-- ==== Sys2Proof/Certificates/Slice0/Obligations.lean ====
section
/-! DEFINITION.  The statements about the part, for the provers: what its instructions and steps do, taken from the
numbered rules of the manual. -/

open Sys2Proof Sys2Proof.Machine

/-! ### Registers: majors 0x01-0x16 -/

/-- R189, the two-source forms on 64 bits: each writes g[rd] alone and completes at the next PC (R188).  R190 to R192:
immediates, shifts by an amount, and the two upper immediates. -/
def Obligations.IntegerSources : Prop :=
  (∀ (s : State) (d a b : BitVec 5),
    s.ComputesG (.add d a b) d (s.g a + s.g b) ∧
    s.ComputesG (.sub d a b) d (s.g a - s.g b) ∧
    s.ComputesG (.and d a b) d (s.g a &&& s.g b) ∧
    s.ComputesG (.or d a b) d (s.g a ||| s.g b) ∧
    s.ComputesG (.xor d a b) d (s.g a ^^^ s.g b) ∧
    s.ComputesG (.andn d a b) d (s.g a &&& ~~~(s.g b)) ∧
    s.ComputesG (.sll d a b) d (s.g a <<< ((s.g b).toNat % 64)) ∧
    s.ComputesG (.srl d a b) d (s.g a >>> ((s.g b).toNat % 64)) ∧
    s.ComputesG (.sra d a b) d ((s.g a).sshiftRight ((s.g b).toNat % 64)) ∧
    s.ComputesG (.slt d a b) d (if (s.g a).toInt < (s.g b).toInt then 1 else 0) ∧
    s.ComputesG (.sltu d a b) d (if (s.g a).toNat < (s.g b).toNat then 1 else 0) ∧
    s.ComputesG (.min d a b) d (BitVec.ofInt 64 (min (s.g a).toInt (s.g b).toInt)) ∧
    s.ComputesG (.max d a b) d (BitVec.ofInt 64 (max (s.g a).toInt (s.g b).toInt)) ∧
    s.ComputesG (.minu d a b) d (BitVec.ofNat 64 (min (s.g a).toNat (s.g b).toNat)) ∧
    s.ComputesG (.maxu d a b) d (BitVec.ofNat 64 (max (s.g a).toNat (s.g b).toNat))) ∧
  (∀ (s : State) (d a : BitVec 5) (i : BitVec 16) (k : BitVec 6),
    s.ComputesG (.addi d a i) d (s.g a + i.signExtend 64) ∧
    s.ComputesG (.andi d a i) d (s.g a &&& i.signExtend 64) ∧
    s.ComputesG (.ori d a i) d (s.g a ||| i.zeroExtend 64) ∧
    s.ComputesG (.xori d a i) d (s.g a ^^^ i.zeroExtend 64) ∧
    s.ComputesG (.slti d a i) d (if (s.g a).toInt < (i.signExtend 64).toInt then 1 else 0) ∧
    s.ComputesG (.sltiu d a i) d (if (s.g a).toNat < (i.signExtend 64).toNat then 1 else 0) ∧
    s.ComputesG (.slli d a k) d (s.g a <<< k.toNat) ∧
    s.ComputesG (.srli d a k) d (s.g a >>> k.toNat) ∧
    s.ComputesG (.srai d a k) d ((s.g a).sshiftRight k.toNat) ∧
    s.ComputesG (.lui d i) d ((BitVec.ofNat 32 (i.toNat * 65536)).signExtend 64) ∧
    s.ComputesG (.addpc d i) d (s.me.pc + i.signExtend 64 * 65536))

/-- R189, the word forms: the 32-bit result of the low words, sign-extended.  R189, CLZ, CTZ and POPC: the counts are
given by the bits of the source.  R193 and R67: products and quotients; no divisor traps. -/
def Obligations.IntegerSingleForms : Prop :=
  (∀ (s : State) (d a b : BitVec 5),
    s.ComputesG (.addw d a b) d (((s.g a).setWidth 32 + (s.g b).setWidth 32).signExtend 64) ∧
    s.ComputesG (.subw d a b) d (((s.g a).setWidth 32 - (s.g b).setWidth 32).signExtend 64) ∧
    s.ComputesG (.sllw d a b) d (((s.g a).setWidth 32 <<< ((s.g b).toNat % 32)).signExtend 64) ∧
    s.ComputesG (.srlw d a b) d (((s.g a).setWidth 32 >>> ((s.g b).toNat % 32)).signExtend 64) ∧
    s.ComputesG (.sraw d a b) d ((((s.g a).setWidth 32).sshiftRight ((s.g b).toNat % 32)).signExtend 64) ∧
    s.ComputesG (.sextb d a) d (((s.g a).setWidth 8).signExtend 64) ∧
    s.ComputesG (.sexth d a) d (((s.g a).setWidth 16).signExtend 64) ∧
    s.ComputesG (.sextw d a) d (((s.g a).setWidth 32).signExtend 64) ∧
    s.ComputesG (.zextw d a) d (((s.g a).setWidth 32).zeroExtend 64)) ∧
  (∀ (s : State) (d a : BitVec 5),
    (∃ n, n ≤ 64 ∧ (∀ k, 64 - n ≤ k → (s.g a).getLsbD k = false) ∧ (n < 64 → (s.g a).getLsbD (63 - n) = true) ∧
      s.ComputesG (.clz d a) d (BitVec.ofNat 64 n)) ∧
    (∃ n, n ≤ 64 ∧ (∀ k, k < n → (s.g a).getLsbD k = false) ∧ (n < 64 → (s.g a).getLsbD n = true) ∧
      s.ComputesG (.ctz d a) d (BitVec.ofNat 64 n)) ∧
    s.ComputesG (.popc d a) d (BitVec.ofNat 64 ((List.range 64).filter (fun k => (s.g a).getLsbD k)).length)) ∧
  (∀ (s : State) (d a b : BitVec 5),
    s.ComputesG (.mul d a b) d (s.g a * s.g b) ∧
    s.ComputesG (.mulh d a b) d ((((s.g a).signExtend 128 * (s.g b).signExtend 128) >>> 64).setWidth 64) ∧
    s.ComputesG (.mulhu d a b) d ((((s.g a).zeroExtend 128 * (s.g b).zeroExtend 128) >>> 64).setWidth 64) ∧
    s.ComputesG (.mulw d a b) d (((s.g a).setWidth 32 * (s.g b).setWidth 32).signExtend 64) ∧
    s.ComputesG (.div d a b) d (if s.g b = 0 then BitVec.allOnes 64 else (s.g a).sdiv (s.g b)) ∧
    s.ComputesG (.divu d a b) d (if s.g b = 0 then BitVec.allOnes 64 else (s.g a).udiv (s.g b)) ∧
    s.ComputesG (.rem d a b) d (if s.g b = 0 then s.g a else (s.g a).srem (s.g b)) ∧
    s.ComputesG (.remu d a b) d (if s.g b = 0 then s.g a else (s.g a).umod (s.g b)))

/-- R194, R195 and R198: branches and jumps write nothing but the PC, and JL its link.  R196: JLR to a word-aligned target
jumps and links; another target takes ALIGN, whose value is the target, with the link register unchanged.  R197: CMP
and the predicate operations write p[rd] alone; a write of p0 is discarded (R165). -/
def Obligations.BranchesAndPredicates : Prop :=
  (∀ (s : State) (a b r : BitVec 5) (p : BitVec 4) (d : BitVec 16) (e : BitVec 21),
    let to_ := fun (c : Prop) [Decidable c] => if c then s.me.pc + 4 * d.signExtend 64 else s.me.pc + 4
    s.JumpsTo (.beq a b d) 0 0 (to_ (s.g a = s.g b)) ∧
    s.JumpsTo (.bne a b d) 0 0 (to_ (s.g a ≠ s.g b)) ∧
    s.JumpsTo (.blt a b d) 0 0 (to_ ((s.g a).toInt < (s.g b).toInt)) ∧
    s.JumpsTo (.bge a b d) 0 0 (to_ ((s.g b).toInt ≤ (s.g a).toInt)) ∧
    s.JumpsTo (.bltu a b d) 0 0 (to_ ((s.g a).toNat < (s.g b).toNat)) ∧
    s.JumpsTo (.bgeu a b d) 0 0 (to_ ((s.g b).toNat ≤ (s.g a).toNat)) ∧
    s.JumpsTo (.bp p d) 0 0 (to_ (s.me.p p = true)) ∧
    s.JumpsTo (.bpF p d) 0 0 (to_ (s.me.p p = false)) ∧
    s.JumpsTo (.j e) 0 0 (s.me.pc + 4 * e.signExtend 64) ∧
    s.JumpsTo (.jl r e) r (s.me.pc + 4) (s.me.pc + 4 * e.signExtend 64)) ∧
  (∀ (s : State) (d a : BitVec 5) (i : BitVec 16),
    let t := s.g a + i.signExtend 64
    (t.toNat % 4 = 0 → s.JumpsTo (.jlr d a i) d (s.me.pc + 4) t) ∧
    (t.toNat % 4 ≠ 0 → exec (.jlr d a i) s = .next (s.trapAt s.cur .align t))) ∧
  (∀ (s : State) (p q r : BitVec 4) (a b : BitVec 5),
    let writes := fun (i : Instr) (v : Bool) => s.Computes i (fun x y => x.WroteP y p v ∧ x.SameG y ∧ x.SameV y ∧ y.csr = x.csr)
    writes (.cmp p a b 0) (decide (s.g a = s.g b)) ∧
    writes (.cmp p a b 1) (decide (s.g a ≠ s.g b)) ∧
    writes (.cmp p a b 2) (decide ((s.g a).toInt < (s.g b).toInt)) ∧
    writes (.cmp p a b 3) (decide ((s.g b).toInt ≤ (s.g a).toInt)) ∧
    writes (.cmp p a b 4) (decide ((s.g a).toNat < (s.g b).toNat)) ∧
    writes (.cmp p a b 5) (decide ((s.g b).toNat ≤ (s.g a).toNat)) ∧
    writes (.pand p q r) (s.me.p q && s.me.p r) ∧
    writes (.por p q r) (s.me.p q || s.me.p r) ∧
    writes (.pxor p q r) (s.me.p q != s.me.p r))

/-! ### Memory: majors 0x17-0x1B, 0x23 and 0x24 -/

/-- R199 and R204: a scalar load from a readable place in the thread's own super-group, through RAW or TAGGED, writes the
little-endian bytes at its address, extended, in g[rd] alone; memory is unchanged.  R38 and R205: a word load through
windows 2 to 7 writes one element's image, extended as for RAW, and LD puts element i in the low word and element i +
1 in the high word. R39, R73, R77 and R78: the image of each window, by its stored bytes. -/
def Obligations.Loads : Prop :=
  (∀ (s : State) (d a : BitVec 5) (o : BitVec 12),
    let ea := fun (n : Nat) => s.g a + o.signExtend 64 * BitVec.ofNat 64 n
    let key := fun (n : Nat) => spadKey (homeOf (ea n).toNat) (offOf (ea n).toNat)
    let ok := fun (n : Nat) (allow : Nat → Bool) =>
      s.InBank (ea n) n allow ∧ winOf (ea n).toNat ≤ 1 ∧ s.Readable (homeOf (ea n).toNat) (offOf (ea n).toNat) n
    (ok 1 winRaw → s.ComputesG (.lb d a 0 o) d ((s.byte (key 1)).signExtend 64)) ∧
    (ok 1 winRaw → s.ComputesG (.lbu d a 0 o) d ((s.byte (key 1)).zeroExtend 64)) ∧
    (ok 2 winRaw → s.ComputesG (.lh d a 0 o) d (((s.le (key 2) 2).setWidth 16).signExtend 64)) ∧
    (ok 2 winRaw → s.ComputesG (.lhu d a 0 o) d (s.le (key 2) 2)) ∧
    (ok 4 winAny → s.ComputesG (.lw d a 0 o) d (((s.le (key 4) 4).setWidth 32).signExtend 64)) ∧
    (ok 4 winAny → s.ComputesG (.lwu d a 0 o) d (s.le (key 4) 4)) ∧
    (ok 8 winAny → s.ComputesG (.ld d a 0 o) d (s.le (key 8) 8))) ∧
  (∀ (s : State) (d a : BitVec 5) (o : BitVec 12),
    let ea := fun (n : Nat) => s.g a + o.signExtend 64 * BitVec.ofNat 64 n
    let image := fun (n k : Nat) =>
      s.elemImage (homeOf (ea n).toNat) (winOf (ea n).toNat) s.me.csr.olscale.toNat (offOf (ea n).toNat / 4 + k)
    let ok := fun (n : Nat) => s.InBank (ea n) n winAny ∧ 2 ≤ winOf (ea n).toNat ∧
      ∀ p ∈ s.spans (s.mkAccess (.load true) (ea n) n .none false false .bank), s.Readable (homeOf (ea n).toNat) p.1 p.2
    (ok 4 → s.ComputesG (.lw d a 0 o) d ((image 4 0).signExtend 64)) ∧
    (ok 4 → s.ComputesG (.lwu d a 0 o) d ((image 4 0).zeroExtend 64)) ∧
    (ok 8 → s.ComputesG (.ld d a 0 o) d (image 8 1 ++ image 8 0)) ∧
    s.WindowImages)
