@[simp] theorem State.core_setSlot (s : State) (w : Who) (x : Slot) (c : Nat) : (s.setSlot w x).core c = s.core c := rfl
@[simp] theorem State.tile_setSlot (s : State) (w : Who) (x : Slot) (c : Nat) : (s.setSlot w x).tile c = s.tile c := rfl
@[simp] theorem State.part_setSlot (s : State) (w : Who) (x : Slot) (c : Nat) : (s.setSlot w x).part c = s.part c := rfl
@[simp] theorem State.byte_setSlot (s : State) (w : Who) (x : Slot) (k : Nat) : (s.setSlot w x).byte k = s.byte k := rfl
@[simp] theorem State.slot_setCore (s : State) (c : Nat) (x : Core) (w : Who) : (s.setCore c x).slot w = s.slot w := rfl
@[simp] theorem State.tile_setCore (s : State) (c : Nat) (x : Core) (t : Nat) : (s.setCore c x).tile t = s.tile t := rfl
@[simp] theorem State.part_setCore (s : State) (c : Nat) (x : Core) (p : Nat) : (s.setCore c x).part p = s.part p := rfl
@[simp] theorem State.byte_setCore (s : State) (c : Nat) (x : Core) (k : Nat) : (s.setCore c x).byte k = s.byte k := rfl
@[simp] theorem State.slot_setTile (s : State) (t : Nat) (x : Tile) (w : Who) : (s.setTile t x).slot w = s.slot w := rfl
@[simp] theorem State.core_setTile (s : State) (t : Nat) (x : Tile) (c : Nat) : (s.setTile t x).core c = s.core c := rfl
@[simp] theorem State.byte_setTile (s : State) (t : Nat) (x : Tile) (k : Nat) : (s.setTile t x).byte k = s.byte k := rfl
@[simp] theorem State.slot_setPart (s : State) (p : Nat) (x : Partition) (w : Who) : (s.setPart p x).slot w = s.slot w := rfl
@[simp] theorem State.core_setPart (s : State) (p : Nat) (x : Partition) (c : Nat) : (s.setPart p x).core c = s.core c := rfl
@[simp] theorem State.slot_setSys (s : State) (x : Sys) (w : Who) : (s.setSys x).slot w = s.slot w := rfl
@[simp] theorem State.core_setSys (s : State) (x : Sys) (c : Nat) : (s.setSys x).core c = s.core c := rfl
@[simp] theorem State.part_setSys (s : State) (x : Sys) (p : Nat) : (s.setSys x).part p = s.part p := rfl
@[simp] theorem State.slot_setByte (s : State) (k : Nat) (b : Byte) (w : Who) : (s.setByte k b).slot w = s.slot w := rfl
@[simp] theorem State.slot_send (s : State) (v w : Who) (r : BitVec 5) (b : Body) : (s.send v r b).slot w = s.slot w := rfl

/-! ### The running slot -/

@[simp] theorem State.setMe_me (s : State) (x : Slot) : (s.setMe x).me = x := by simp [State.me, State.setMe]
@[simp] theorem State.setMe_cur (s : State) (x : Slot) : (s.setMe x).cur = s.cur := rfl
@[simp] theorem State.setMe_mem (s : State) (x : Slot) : (s.setMe x).mem = s.mem := rfl
@[simp] theorem State.setMe_byte (s : State) (x : Slot) (k : Nat) : (s.setMe x).byte k = s.byte k := rfl
@[simp] theorem State.setMe_core (s : State) (x : Slot) (c : Nat) : (s.setMe x).core c = s.core c := rfl
@[simp] theorem State.send_me (s : State) (v : Who) (r : BitVec 5) (b : Body) : (s.send v r b).me = s.me := rfl
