-- ==== Sys2Proof/Tests/Witness.lean ====
section
/-! SUPPORT.  For every statement that has hypotheses, states and operands that meet them, each clause at a value of its
range; where a clause has a bound, at the bound. -/

namespace Sys2Proof.Tests

open Sys2Proof Sys2Proof.Machine

set_option maxRecDepth 100000
set_option Elab.async false
set_option synthInstance.maxSize 1000

/-- State.InBank, State.Readable and State.Unlocked in forms that can be computed. -/
abbrev Banked (s : State) (ea : Word) (n : Nat) (allow : Nat → Bool) : Prop :=
  s.accessCause s.me ea n allow = none ∧ ea.toNat < 2 ^ 39 ∧ nearBank s.cur.core ea.toNat = true ∧ s.coreRuns (homeOf ea.toNat) = true ∧ s.me.relaxed = []
theorem banked_iff {s : State} {ea : Word} {n : Nat} {allow : Nat → Bool} : s.InBank ea n allow ↔ Banked s ea n allow :=
  ⟨fun h => ⟨h.passes, h.space, h.near, h.runs, h.relaxed⟩, fun h => ⟨h.1, h.2.1, h.2.2.1, h.2.2.2.1, h.2.2.2.2⟩⟩
abbrev Reads (s : State) (c o n : Nat) : Prop :=
  blocksLoad (s.spadMeets (spadKey c o) (spadKey c o + n)) = false ∧ s.anyPoison (spadKey c o) n = false
theorem reads_iff {s : State} {c o n : Nat} : s.Readable c o n ↔ Reads s c o n := Iff.rfl
abbrev Opens (s : State) (c o n : Nat) : Prop := s.liveTouch c o n = false ∧ s.queuedTouch c o n = false ∧
  blocksStore (s.spadMeets (spadKey c o) (spadKey c o + n)) = false
theorem opens_iff {s : State} {c o n : Nat} : s.Unlocked c o n ↔ Opens s c o n := Iff.rfl

/-- meetsReserved in a form that can be computed. -/
abbrev Meets (ea n : Nat) : Prop :=
  if winOf ea ≤ 1 then 0x1C000 < offOf ea + n
  else if winOf ea = 5 then False
  else 0x1C000 < (offOf ea / 4 + n / 4) * (if winOf ea = 2 then 2 else 1)
theorem meets_iff {ea n : Nat} : meetsReserved ea n ↔ Meets ea n := Iff.rfl

/-- One value in g6. -/
def one (v : Word) : State := ready (thread [(6, v)])
/-- A state with a message in flight. -/
def flying (s : State) (src : Who) (rd : BitVec 5) (b : Body) : State :=
  { s with net := s.net ++ [⟨7, src, rd, b⟩], nextId := 8 }
/-- The message of such a state. -/
def sent (src : Who) (rd : BitVec 5) (b : Body) : Msg := ⟨7, src, rd, b⟩
/-- Slot 0 of core 0. -/
def w0 : Who := ⟨0, 0⟩
/-- A state whose running slot is changed. -/
def mine (s : State) (f : Slot → Slot) : State := s.setMe (f s.me)

/-- A message in the window of the edge core of a device byte. -/
def inEdge (s : State) (key : Nat) : State := { s with edges := [(s.edgeOf key, [(7, 0)])] }
/-- A message at the head of a core's service queue. -/
def inService (s : State) (c : Nat) : State := s.setCore c { s.core c with service := [7] }
/-- A packet that has reached a core. -/
def atCore (s : State) (c : Nat) : State := s.setCore c { s.core c with reached := [7, 0] }
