-- ==== Sys2Proof/Machine/Operands.lean ====
section
/-! DEFINITION. Where a command takes its operands from: the command word (BYTE and HALF are the constructor's fields, taken as is, R66) and the frame port. -/

namespace Sys2Proof.Machine

/-- `zext_32` of a 16-bit value (R9, R61). -/
def zext32 (h : Half) : Word := h.setWidth 32

/-- The frame on the frame port: the one offered with the command that stands on the command port (R40, R62). With
nothing offered the port holds the frame of length 0 (DESIGN CHOICE, log entry 14; `step` runs no command then). -/
def State.framePort (s : State) : Frame :=
  match s.inputs with
  | [] => Frame.empty
  | e :: _ => e.frame

/-- The bytes a checksum covers: `F[0], ..., F[CRC_LEN-1]` (R84, R122). -/
def Frame.coveredBytes? (f : Frame) (crcLen : Nat) : Option (List Byte) := f.bytes? 0 crcLen

/-- The stored checksum `MemRead(CRC_OFFSET, 2)` (R42). -/
def Frame.storedChecksum? (f : Frame) (crcOffset : Nat) : Option Half := f.memRead crcOffset 2

end Sys2Proof.Machine
end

[Work item]:
Retype, in the same exact form, the lines of the material above from the line holding "jumps and links;" through the line holding "(∀ (s : State) (a".

[Result of this task]:
jumps and links; another target takes ALIGN, whose value is the target, with the link register unchanged.  R197: CMP
and the predicate operations write p[rd] alone; a write of p0 is discarded (R165). -/
def Obligations.BranchesAndPredicates : Prop :=
  (∀ (s : State) (a b r : BitVec 5) (p : BitVec 4) (d : BitVec 16) (e : BitVec 21),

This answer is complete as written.